Saved entries:

-- ==== Sys2Proof/Machine/Ops.lean ====
section
/-! DEFINITION. The shared operations: reading and writing stations and lines, hold causes and state changes
(R2, R5), the idle timer (R21), the condition unit (R120 to R128), report lists (R23), holdings (R135), library
references (R116) and the tables a station works through. -/

namespace Sys2Proof.Machine

/-! ## Places -/

/-- Station `i`. -/
def State.station (s : State) (i : StationId) : Station := s.stations[i]

/-- The part with station `i` replaced. -/
def State.setStation (s : State) (i : StationId) (st : Station) : State :=
  { s with stations := s.stations.set i st }

/-- The part with every station changed by `f`. -/
def State.mapStations (s : State) (f : Station → Station) : State :=
  { s with stations := #v[f (s.station 0), f (s.station 1), f (s.station 2), f (s.station 3)] }

/-- One line's value. -/
def PerLine.get {α : Type} (v : PerLine α) : Line → α
  | .ready => v.ready
  | .mediaLow => v.mediaLow
  | .cover => v.cover
  | .fault => v.fault
  | .hold => v.hold

/-- One line's value replaced. -/
def PerLine.put {α : Type} (v : PerLine α) (l : Line) (x : α) : PerLine α :=
  match l with
  | .ready => { v with ready := x }
  | .mediaLow => { v with mediaLow := x }
  | .cover => { v with cover := x }
  | .fault => { v with fault := x }
  | .hold => { v with hold := x }

/-! ## What a station holds -/

/-- No hold cause is present. -/
def Holds.isEmpty (h : Holds) : Bool := !h.order && !h.condition && !h.panel

/-- The station has pending strikes (R52): some strike list is non-empty. -/
def Station.hasStrikes (st : Station) : Bool := st.strikes.toList.any fun p => !p.strikes.isEmpty

/-- The station has an open page or pending strikes. -/
def Station.busy (st : Station) : Bool := st.openPage.isSome || st.hasStrikes

/-- The number of slots the station owns, in all states together (R135). -/
def Station.holdings (st : Station) : Nat := (if st.openPage.isSome then 1 else 0) + st.queue.length

/-- The number of owned slots of the whole Page Store. -/
def State.owned (s : State) : Nat :=
  (s.station 0).holdings + (s.station 1).holdings + (s.station 2).holdings + (s.station 3).holdings

/-- The Page Store can open a slot for station `i` (R136). -/
def State.canOpen (s : State) (i : StationId) : Bool :=
  (s.station i).holdings < (s.station i).quota && s.owned < Config.slotCount

/-- Drum, tape and layout are selected (R7, R14). -/
def Selections.complete (sel : Selections) : Bool := sel.drum.isSome && sel.tape.isSome && sel.layout.isSome

/-! ## The idle timer (R21) -/

/-- The running condition of R21. -/
def Station.meetsRunning (st : Station) : Bool :=
  st.timerSetting != 0 && st.state == .ready && st.busy

/-- The timer after an event that is no taken PRINT or MOVE and no SET TIMER: off when the running condition
fails, started when it holds and the timer was off, otherwise as it was (R21, R22). -/
def Station.refreshIdle (st : Station) : Station :=
  if st.meetsRunning then
    { st with idle := if st.idle = .off then .running else st.idle }
  else { st with idle := .off }

/-- The timer after a taken PRINT or MOVE (R21, R22) and after SET TIMER (R18): started afresh when the running
condition holds, off otherwise. -/
def Station.restartIdle (st : Station) : Station :=
  { st with idle := if st.meetsRunning then .running else .off }

/-! ## Station states (R2, R5) -/

/-- The station reaches READY, or HELD in its place when a hold cause is present (R2). -/
def Station.reachReady (st : Station) : Station :=
  { st with state := if st.holds.isEmpty then .ready else .held }

/-- The hold-cause set becomes `h`, with at least one cause added: a READY station goes to HELD, its idle timer to
off; other states are kept (R2, R11). -/
def Station.addHolds (h : Holds) (st : Station) : Station :=
  if st.state = .ready then { st with holds := h, state := .held, idle := .off }
  else { st with holds := h }

/-- The hold-cause set becomes `h`, with causes removed: a HELD station whose set is then empty goes to READY, and its
idle timer starts if the running condition holds (R2, R21). -/
def Station.removeHolds (h : Holds) (st : Station) : Station :=
  if st.state = .held ∧ h.isEmpty then
    Station.refreshIdle { st with holds := h, state := .ready }
  else { st with holds := h }

/-- Entry into STOPPED with a stop code (R5). The idle timer goes to off, expired or not (DEDUCED, unsafe: log entry 17). -/
def Station.stopWith (c : StopCode) (st : Station) : Station :=
  { st with state := .stopped, stopCode := c, idle := .off, causes := { st.causes with stopped := true } }

/-! ## The Condition Unit (R120 to R128) -/

/-- A condition's number (section 7.1). -/
def Condition.number : Condition → Fin 16
  | .notOnDrum => 0
  | .substituted => 1
  | .excessStrike => 2
  | .strikeClash => 3
  | .lineTooLong => 4
  | .runaway => 5
  | .footClip => 6
  | .edgeClip => 7
  | .orderBreak => 8
  | .seamBreak => 9
  | .duplicateListing => 10
  | .stalePage => 11
  | .imagerRefused => 12
  | .repeatedSpoil => 13
  | .imagerTimeout => 14
  | .duplicateLine => 15

/-- The count of a condition rises by one and saturates (R121). -/
def CondRecord.count (r : CondRecord) (k : Condition) : CondRecord :=
  { r with counts := r.counts.set k.number (min Config.maxCount (r.counts[k.number] + 1)) }

/-- The NOTE actions of R124 on the record and the attention causes. -/
def Station.noteEntry (e : CondEntry) (st : Station) : Station :=
  { st with
    record := { st.record with last := some e, first := some (st.record.first.getD e) }
    causes := { st.causes with conditionNoted := true } }

/-- What a disposition does at a station that is not STOPPED, after the count (R123 to R127). -/
def Station.applyDisposition (e : CondEntry) (st : Station) : Disposition → Station
  | .ignore => st
  | .note => st.noteEntry e
  | .hold =>
    if st.holds.condition then (st.noteEntry e).stopWith .secondCondition
    else (st.noteEntry e).addHolds { st.holds with condition := true }
  | .stop => (st.noteEntry e).stopWith .conditionStop

/-- The station with the raised condition counted (R121). -/
def Station.counted (k : Condition) (st : Station) : Station := { st with record := st.record.count k }

/-- A condition is raised at a station (R120): counted, and its disposition applied unless the station is STOPPED. -/
def Station.raise (table : Dispositions) (e : CondEntry) (st : Station) : Station :=
  if st.state = .stopped then st.counted e.kind
  else (st.counted e.kind).applyDisposition e table[e.kind.number]

/-- The raising is one that sets the CONDITION flag of the order it arose in (R131). -/
def Station.raiseNotes (table : Dispositions) (k : Condition) (st : Station) : Bool :=
  st.state != .stopped && table[k.number] != .ignore

/-! ## The work of one order -/

/-- A station in the course of an order, with what the order's ending status will report of the work: a condition
applied under NOTE, HOLD or STOP (R131), and a form end crossed or a page closed (R43). -/
structure Work where
  st : Station
  noted : Bool
  closed : Bool
  deriving DecidableEq, Repr

/-- A condition raised in the work of an order. -/
def Work.raise (table : Dispositions) (e : CondEntry) (w : Work) : Work :=
  { w with st := w.st.raise table e, noted := w.noted || w.st.raiseNotes table e.kind }

/-- A condition entry with the station's page number and carriage line. -/
def Station.entry (st : Station) (k : Condition) (pos col : Option Nat) : CondEntry :=
  ⟨k, st.page, st.line, pos, col⟩

/-! ## Report lists (R23) -/

/-- A summary is added at the end, the oldest dropped at 8, and REPORT ADDED is raised (R23). -/
def Station.addReport (x : Summary) (st : Station) : Station :=
  { st with
    reports := st.reports.drop (st.reports.length + 1 - Config.reportCap) ++ [x]
    causes := { st.causes with reportAdded := true } }

/-! ## Tables a station works through -/

/-- The tables of a station's selections, and the condition table, as they stand. `coll` is `none` under
collation NONE (R103). -/
structure Tools where
  drum : DrumTable
  tape : Tape
  layout : Layout
  coll : Option CollTable
  table : Dispositions
  deriving DecidableEq, Repr

/-- The tape of a selection; a free value where no VALID entry is named (log entry 2). -/
def Library.tapeOf (lib : Library) (sel : Selections) : Tape :=
  (sel.tape.bind fun i => lib.tapes[i]).getD Config.noTape

/-- The tables a station's selections name; free values where no VALID entry is named (log entry 2). -/
def Library.tools (lib : Library) (sel : Selections) : Tools where
  drum := (sel.drum.bind fun i => lib.drums[i]).getD Config.noDrum
  tape := lib.tapeOf sel
  layout := (sel.layout.bind fun i => lib.layouts[i]).getD Config.noLayout
  coll := sel.coll.map fun i => (lib.colls[i]).getD Config.noCollation
  table := lib.dispositions

/-! ## Reference counts (R116) -/

/-- The count of entry `o`, if any, falls by one. -/
def dropRef {n : Nat} (v : Vector Nat n) (o : Option (Fin n)) : Vector Nat n :=
  match o with
  | none => v
  | some i => v.set i (v[i] - 1)

/-- The count of entry `o`, if any, rises by one. -/
def takeRef {n : Nat} (v : Vector Nat n) (o : Option (Fin n)) : Vector Nat n :=
  match o with
  | none => v
  | some i => v.set i (v[i] + 1)

/-- A holder's selection goes from `o` to `o'`; the same selection changes no count (R116). -/
def moveRef {n : Nat} (v : Vector Nat n) (o o' : Option (Fin n)) : Vector Nat n :=
  if o = o' then v else takeRef (dropRef v o) o'

/-- Every entry of a holder's selections falls by one. -/
def RefCounts.release (r : RefCounts) (sel : Selections) : RefCounts :=
  ⟨dropRef r.drum sel.drum, dropRef r.tape sel.tape, dropRef r.layout sel.layout, dropRef r.coll sel.coll⟩

/-- A holder's selections change by a SELECT (R116). -/
def RefCounts.move (r : RefCounts) (old new : Selections) : RefCounts :=
  ⟨moveRef r.drum old.drum new.drum, moveRef r.tape old.tape new.tape,
   moveRef r.layout old.layout new.layout, moveRef r.coll old.coll new.coll⟩

/-- An occupied park slot's references are released. -/
def RefCounts.releasePark (r : RefCounts) : Option ParkRecord → RefCounts
  | none => r
  | some p => r.release p.sel

/-! ## Attention (R175) -/

/-- Some pending cause, at a station or device-wide, is of an enabled kind. -/
def State.attentionPending (s : State) : Bool :=
  let on (c : StationCauses) : Bool :=
    (c.conditionNoted && s.link.enable.conditionNoted) || (c.stopped && s.link.enable.stopped) ||
    (c.countReached && s.link.enable.countReached) || (c.drained && s.link.enable.drained) ||
    (c.reportAdded && s.link.enable.reportAdded)
  on (s.station 0).causes || on (s.station 1).causes || on (s.station 2).causes || on (s.station 3).causes ||
  (s.link.causes.imagerChange && s.link.enable.imagerChange) ||
  (s.link.causes.panelChange && s.link.enable.panelChange)

/-- The level of the ATTENTION output, `true` for high: active high or active low by the polarity (R175). -/
def State.attentionLevel (s : State) : Bool := s.attentionPending == s.link.activeHigh

/-! ## Runs of elements written into a table (R108, R110) -/

/-- The elements are written at index `i` and upward; those that run past `last` are written onto `last` in turn. -/
def writeRun {τ α : Type} (put : τ → Nat → α → τ) (last : Nat) : τ → Nat → List α → τ
  | t, _, [] => t
  | t, i, e :: es => writeRun put last (put t (min i last) e) (i + 1) es

/-- The run starting at `i` writes more than one element onto `last`, so LOAD STUCK is set. -/
def runSticks (last i n : Nat) : Bool := last + 1 < i + n

end Sys2Proof.Machine
end

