-- ==== Sys2Proof/Machine/Operands.lean ====
section
/-! DEFINITION. The bytes of frames and the fields of order data (R178 to R181): lead bytes, numbers, control
bytes, table elements, codes. A field whose encoding names no value reads as `none`, which its owner answers with
BAD FIELD. -/

namespace Sys2Proof.Machine

/-! ## Numbers, high byte first -/

def be16 (hi lo : Byte) : Half := hi ++ lo

def be32 (a b c d : Byte) : Word := (a ++ b) ++ (c ++ d)

/-- The two bytes of a number, high byte first. -/
def bytes16 (x : Half) : List Byte := [x.extractLsb' 8 8, x.extractLsb' 0 8]

/-- The four bytes of a number, high byte first. -/
def bytes32 (x : Word) : List Byte :=
  [x.extractLsb' 24 8, x.extractLsb' 16 8, x.extractLsb' 8 8, x.extractLsb' 0 8]

/-- A number as one byte, modulo 256 (DESIGN CHOICE, safe: log entry 18). -/
def byteOf (n : Nat) : Byte := BitVec.ofNat 8 n

/-- A number as two bytes. -/
def pairOf (n : Nat) : List Byte := bytes16 (BitVec.ofNat 16 n)

/-- A byte with up to eight named bits, bit 0 first. -/
def bitsByte (bits : List Bool) : Byte :=
  byteOf (bits.foldr (fun b acc => b.toNat + 2 * acc) 0)

/-- The sum of bytes modulo 256 (R179). -/
def sumBytes (bs : List Byte) : Byte := bs.foldl (· + ·) 0

/-- A frame or record with the check byte that makes its sum 0 (R179, R183). -/
def withCheck (bs : List Byte) : List Byte := bs ++ [- sumBytes bs]

/-! ## Lead bytes (R178) -/

/-- The fields of a lead byte. -/
structure Lead where
  station : StationId
  seq : Bool
  code : BitVec 5
  deriving DecidableEq, Repr

/-- Bits 7–6 station, bit 5 sequence bit, bits 4–0 order code. -/
def Lead.ofByte (b : Byte) : Lead where
  station := (b.extractLsb' 6 2).toFin
  seq := b.getLsbD 5
  code := b.extractLsb' 0 5

def Lead.toByte (l : Lead) : Byte := (BitVec.ofFin l.station ++ BitVec.ofBool l.seq) ++ l.code

/-- The bytes of an order frame whose bytes sum to `sum` (R178, R179). -/
def frameBytes (l : Lead) (data : List Byte) (sum : Byte) : List Byte :=
  let body := l.toByte :: pairOf data.length ++ data
  body ++ [sum - sumBytes body]

/-! ## Carriage control (R30, R180) -/

/-- The motion field of a control byte. -/
inductive Motion where
  | space (n : Nat)
  | skip (k : Nat)
  deriving DecidableEq, Repr

/-- A control byte: BEFORE or AFTER timing, and the motion. -/
structure Control where
  before : Bool
  motion : Motion
  deriving DecidableEq, Repr

/-- Bit 7 the timing, bit 6 the motion kind, bits 5–4 zero, bits 3–0 the count or channel; SPACE 0 to 3 and SKIP 1 to 12
alone are motions (R30, R181). -/
def Control.ofByte (b : Byte) : Option Control :=
  let n := (b.extractLsb' 0 4).toNat
  if b.extractLsb' 4 2 ≠ 0 then none
  else if b.getLsbD 6 then
    if 1 ≤ n ∧ n ≤ 12 then some ⟨b.getLsbD 7, .skip n⟩ else none
  else if n ≤ 3 then some ⟨b.getLsbD 7, .space n⟩ else none

/-! ## Entry numbers and selections -/

/-- An entry number 0 to n − 1. -/
def entryOf (n : Nat) (b : Byte) : Option (Fin n) :=
  if h : b.toNat < n then some ⟨b.toNat, h⟩ else none

/-- A field of SELECT: the outer `none` is BAD FIELD. `keep` is KEEP, `use none` is the collation field's NONE. -/
inductive Choice (n : Nat) where
  | keep
  | use (e : Option (Fin n))
  deriving DecidableEq, Repr

/-- A drum, tape or layout byte of SELECT (R180). -/
def Choice.ofByte (b : Byte) : Option (Choice 8) :=
  if b = 0xFF then some .keep else (entryOf 8 b).map fun e => .use (some e)

/-- The collation byte of SELECT (R180). -/
def Choice.ofCollByte (b : Byte) : Option (Choice 4) :=
  if b = 0xFF then some .keep else if b = 0xFE then some (.use none)
  else (entryOf 4 b).map fun e => .use (some e)

/-- The selection a field leaves. -/
def Choice.apply {n : Nat} (c : Choice n) (old : Option (Fin n)) : Option (Fin n) :=
  match c with
  | .keep => old
  | .use e => e

/-! ## Table elements -/

/-- A glyph code 1 to 250 of a drum element (R107). -/
def codeOf (b : Byte) : Option Code :=
  if h : 1 ≤ b.toNat ∧ b.toNat < 251 then some ⟨b.toNat, h.2⟩ else none

/-- A drum element: a kind, then a glyph code (R180). The glyph byte is read for GLYPH and SUBSTITUTE only (R107). -/
def drumEntryOf (kind g : Byte) : Option DrumEntry :=
  if kind = 0x00 then some .absent
  else if kind = 0x01 then (codeOf g).map .glyph
  else if kind = 0x02 then some .blank
  else if kind = 0x03 then some .underscore
  else if kind = 0x04 then (codeOf g).map .substitute
  else none

/-- A stop set: bits 12 to 15 of the 16-bit value are 0 (R180, R181). -/
def stopSetOf (hi lo : Byte) : Option StopSet :=
  let v := be16 hi lo
  if v.extractLsb' 12 4 = 0 then some (v.extractLsb' 0 12) else none

/-- The 2-byte elements of a load; `none` for an odd number of bytes, which fits no length (R179). -/
def elementPairs : List Byte → Option (List (Byte × Byte))
  | [] => some []
  | [_] => none
  | a :: b :: rest => (elementPairs rest).map ((a, b) :: ·)

/-- Every element read, or `none` if one names no value. -/
def readAll {α β : Type} (f : α → Option β) : List α → Option (List β)
  | [] => some []
  | a :: as => (f a).bind fun b => (readAll f as).map (b :: ·)

/-- A line pitch byte (R180). -/
def pitchOf (b : Byte) : Option Pitch :=
  if b = 0x06 then some .six else if b = 0x08 then some .eight else none

/-- A disposition code (R180). -/
def dispositionOf (b : Byte) : Option Disposition :=
  if b = 0x00 then some .ignore else if b = 0x01 then some .note
  else if b = 0x02 then some .hold else if b = 0x03 then some .stop else none

/-- A debounce code (R180). -/
def debounceOf (b : Byte) : Option Debounce :=
  if b = 0x00 then some .off else if b = 0x01 then some .ms2
  else if b = 0x02 then some .ms20 else if b = 0x03 then some .ms200 else none

/-- An edge selection code (R180). -/
def edgeOf (b : Byte) : Option Edge :=
  if b = 0x00 then some .none else if b = 0x01 then some .rise
  else if b = 0x02 then some .fall else if b = 0x03 then some .both else none

/-- An enable byte: bit 7 is 0 (R181). -/
def enableOf (b : Byte) : Option KindSet :=
  if b.getLsbD 7 then none
  else some ⟨b.getLsbD 0, b.getLsbD 1, b.getLsbD 2, b.getLsbD 3, b.getLsbD 4, b.getLsbD 5, b.getLsbD 6⟩

/-- The five values of a per-line field group, in the order READY, MEDIA LOW, COVER, FAULT, HOLD switch. -/
def perLineOf {α : Type} (f : Byte → Option α) (a b c d e : Byte) : Option (PerLine α) :=
  (f a).bind fun a' => (f b).bind fun b' => (f c).bind fun c' => (f d).bind fun d' =>
    (f e).map fun e' => ⟨a', b', c', d', e'⟩

/-- A window description's seven bytes and whether its flag byte has only the bits shown (R180, R181). -/
def windowOf (s c xh xl ko kl f : Byte) : Option Window :=
  if f.extractLsb' 2 6 = 0 then
    some ⟨s.toNat, c.toNat, (be16 xh xl).toNat, ko.toNat, kl.toNat, f.getLsbD 0, f.getLsbD 1⟩
  else none

/-- The window descriptions of a layout, seven bytes each; the outer `none` is BAD FIELD. -/
def windowsOf : List Byte → Option (List Window)
  | s :: c :: xh :: xl :: ko :: kl :: f :: rest =>
    (windowOf s c xh xl ko kl f).bind fun w => (windowsOf rest).map (w :: ·)
  | _ => some []

end Sys2Proof.Machine
end

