-- ==== Sys2Proof/Machine/Step.lean ====
section
/-! DEFINITION. One step: the command at the front of the queue is carried out. -/

namespace Sys2Proof.Machine

/-- The state with its queue of waiting commands replaced. -/
def State.setPending (s : State) (q : List Instr) : State := { s with pending := q }

/-- The command at the front of the queue is carried out on the state with the rest of the queue. On an empty queue the
part idles (DESIGN CHOICE, unsafe: log entry 1). -/
def step (s : State) : Host.Outcome State Fault Refusal :=
  match s.pending with
  | [] => .next s
  | c :: rest => exec c (s.setPending rest)

/-- The state with the command a table word spells put at the front of its queue. No row gives bits, so no word spells
one and the state is unchanged. -/
def State.withFetchWord (s : State) (nbits w : Nat) : State :=
  match decodeTableWord nbits w with
  | none => s
  | some c => s.setPending (c :: s.pending)

end Sys2Proof.Machine
end

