-- ==== Sys2Proof/Certificates/Slice0/Obligations.lean ====
section
/-! DEFINITION. The statements for the provers. Each says what a rule of the manual says a command or the part does;
OBLIGATIONS.json gives each its rule, title and tier. `leadOf`, `orderFrame`, `State.accepts` and the other terms of the
statements stand in Safety.lean. A statement that an order's outcome is `(t).owe lead answer` says that the link then owes
the ending status of R171 and R172 that answers with `answer`, and that everything else is as in `t`. -/

open Sys2Proof Sys2Proof.Machine

/-! ## The part as a whole -/

/-- A step carries out the command at the front of the queue. The second clause is the model's own choice (log entry 1):
with no command waiting the part idles. -/
def Obligations.StepRunsFrontCommand : Prop :=
  (∀ (s : State) (c : Instr) (rest : List Instr), s.pending = c :: rest → step s = exec c { s with pending := rest }) ∧
  (∀ s : State, s.pending = [] → step s = .next s)

/-- Every command, in every state, answers a next state (R167 and R170 for what the link takes). Two parts are the model's own
choices: that an event without its premise is answered by no change (log entry 5), and that the waiting commands, a field of
the model's own, are left alone (log entry 1). -/
def Obligations.EveryCommandAnswersNext : Prop :=
  ∀ (c : Instr) (s : State), ∃ t, exec c s = .next t ∧ t.pending = s.pending

/-- The state after power-on obeys every law of Safety.lean. -/
def Obligations.ResetIsLegal : Prop := State.reset.legal = true

/-! ## Laws every step keeps -/

/-- Laws of R52 and R23: strike lists hold at most 3 strikes, report lists at most 8 summaries, and page numbers are at least 1. -/
def Obligations.StepKeepsBounds : Prop :=
  ∀ s t : State, (s.strikesBounded && s.reportsBounded) = true → step s = .next t →
    (t.strikesBounded && t.reportsBounded) = true

/-- R2 and R5: a stop code stands exactly at a STOPPED station, no hold cause at a READY one and some at a HELD one. -/
def Obligations.StepKeepsStatesAndHolds : Prop :=
  ∀ s t : State, (s.stopCodesAgree && s.holdsAgree) = true → step s = .next t → (t.stopCodesAgree && t.holdsAgree) = true

/-- R21 and R10: an idle timer is off exactly when the running condition fails, and a DRAINING station composes nothing.
That an expired timer goes to off with the running condition is deduced (log entry 17). -/
def Obligations.StepKeepsIdleTimers : Prop :=
  ∀ s t : State, s.idleAgrees = true → step s = .next t → t.idleAgrees = true

/-- Law of R78: the line records of every page stand in strictly ascending carriage line. -/
def Obligations.StepKeepsPagesAscending : Prop :=
  ∀ s t : State, s.pagesAscend = true → step s = .next t → t.pagesAscend = true

/-- Law of R136 and R135: at most 16 slots are owned, at most 12 by one station, and quotas are 1 to 12. -/
def Obligations.StepKeepsStoreBounded : Prop :=
  ∀ s t : State, s.storeBounded = true → step s = .next t → t.storeBounded = true

/-- Law of R140 and the table of R150: at most one page is at the imager, the head of its owner's queue, in the slot state of
the port state; the timers run in their port states. That the mark of a reply's return stands only while a choice is due is of the
model's own (log entry 23). -/
def Obligations.StepKeepsFlight : Prop :=
  ∀ s t : State, s.flightAgrees = true → step s = .next t → t.flightAgrees = true

/-- Law of R116: every reference count is the number of stations and park slots that select the entry. -/
def Obligations.StepKeepsReferences : Prop :=
  ∀ s t : State, s.refsAgree = true → step s = .next t → t.refsAgree = true

/-- R105 and R7: every selected entry is VALID, and stations that run have drum, tape and layout selected. -/
def Obligations.StepKeepsSelectionsValid : Prop :=
  ∀ s t : State, (s.refsAgree && s.selectionsValid) = true → step s = .next t →
    (t.refsAgree && t.selectionsValid) = true

/-- R1 and R109: every carriage line lies on its form, and every VALID tape has F of 2 to 192 and a stop set for each line. -/
def Obligations.StepKeepsLinesInForms : Prop :=
  ∀ s t : State, (s.refsAgree && s.selectionsValid && s.linesInForms) = true → step s = .next t →
    (t.refsAgree && t.selectionsValid && t.linesInForms) = true

/-- R168: the inter-byte timer runs in RECEIVING and DISCARDING and in no other receive state. -/
def Obligations.StepKeepsInterByteTimer : Prop :=
  ∀ s t : State, s.timerAgrees = true → step s = .next t → t.timerAgrees = true

/-! ## The print link -/

/-- An order row is its frame: on a link that awaits a frame it does what its frame's bytes do, taken one by one
(R167, R168, R178, R179).
That a row stands for its whole frame, and that the completing byte has it answered, is deduced (log entries 7 and 8). -/
def Obligations.OrderIsItsBytes : Prop :=
  ∀ (c : Instr) (f : OrderFrame) (s : State), orderFrame c = some f → s.link.receive = .awaitLead →
    f.data.length ≤ 1023 →
    exec c s = execAll ((frameBytes f.lead f.data f.sum).map Instr.byteTaken) s

/-- An order not answered DONE changes nothing but the link's owed status (R6, R169, R170). The second byte of an ending status
is its result. Said of states in which no choice of the arbiter is due (R141). -/
def Obligations.UndoneOrderChangesNothing : Prop :=
  ∀ (c : Instr) (f : OrderFrame) (s t : State) (result : Byte) (rest : List Byte),
    orderFrame c = some f → s.link.receive = .awaitLead → s.choiceDue = false → f.data.length ≤ 1023 → exec c s = .next t →
    t.link.receive = .statusOwed f.lead.toByte (result :: rest) → result ≠ 0x00 →
    t = { s with link := { s.link with receive := t.link.receive, interByte := false } }

/-- An order for a station leaves the other stations, every table, the port and the pointer alone; a load or ECHO leaves every
station, the park slots, the reference counts, the port and the pointer alone (R106, R170, R174). Said of states in which no
choice of the arbiter is due (R141). -/
def Obligations.OrderReachesOnlyItsOwner : Prop :=
  ∀ (c : Instr) (f : OrderFrame) (s t : State), orderFrame c = some f → s.link.receive = .awaitLead →
    s.choiceDue = false → f.data.length ≤ 1023 → exec c s = .next t →
    (f.lead.code ∈ [0x01, 0x02, 0x03, 0x09, 0x0A, 0x0B] →
      (∀ j, j ≠ f.lead.station → t.station j = s.station j) ∧ t.port = s.port ∧ t.pointer = s.pointer ∧
      t.library.drums = s.library.drums ∧ t.library.tapes = s.library.tapes ∧
      t.library.layouts = s.library.layouts ∧ t.library.colls = s.library.colls ∧
      t.library.dispositions = s.library.dispositions) ∧
    (f.lead.code ∈ [0x04, 0x05, 0x06, 0x07, 0x08, 0x0D] →
      (∀ j, t.station j = s.station j) ∧ t.parks = s.parks ∧ t.port = s.port ∧ t.pointer = s.pointer ∧
      t.library.refs = s.library.refs)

- [What to produce]:
All that should be written out is the stretch of lines above between the one holding "(s.station 0).holdings +" and the one holding "off when the running condition", inclusive, exactly as given.

- [Written answer]:
  (s.station 0).holdings + (s.station 1).holdings + (s.station 2).holdings + (s.station 3).holdings

/-- The Page Store can open a slot for station `i` (R136). -/
def State.canOpen (s : State) (i : StationId) : Bool :=
  (s.station i).holdings < (s.station i).quota && s.owned < Config.slotCount

/-- Drum, tape and layout are selected (R7, R14). -/
def Selections.complete (sel : Selections) : Bool := sel.drum.isSome && sel.tape.isSome && sel.layout.isSome

/-! ## The idle timer (R21) -/

/-- The running condition of R21. -/
def Station.meetsRunning (st : Station) : Bool :=
  st.timerSetting != 0 && st.state == .ready && st.busy

/-- The timer after an event that is no taken PRINT or MOVE and no SET TIMER: off when the running condition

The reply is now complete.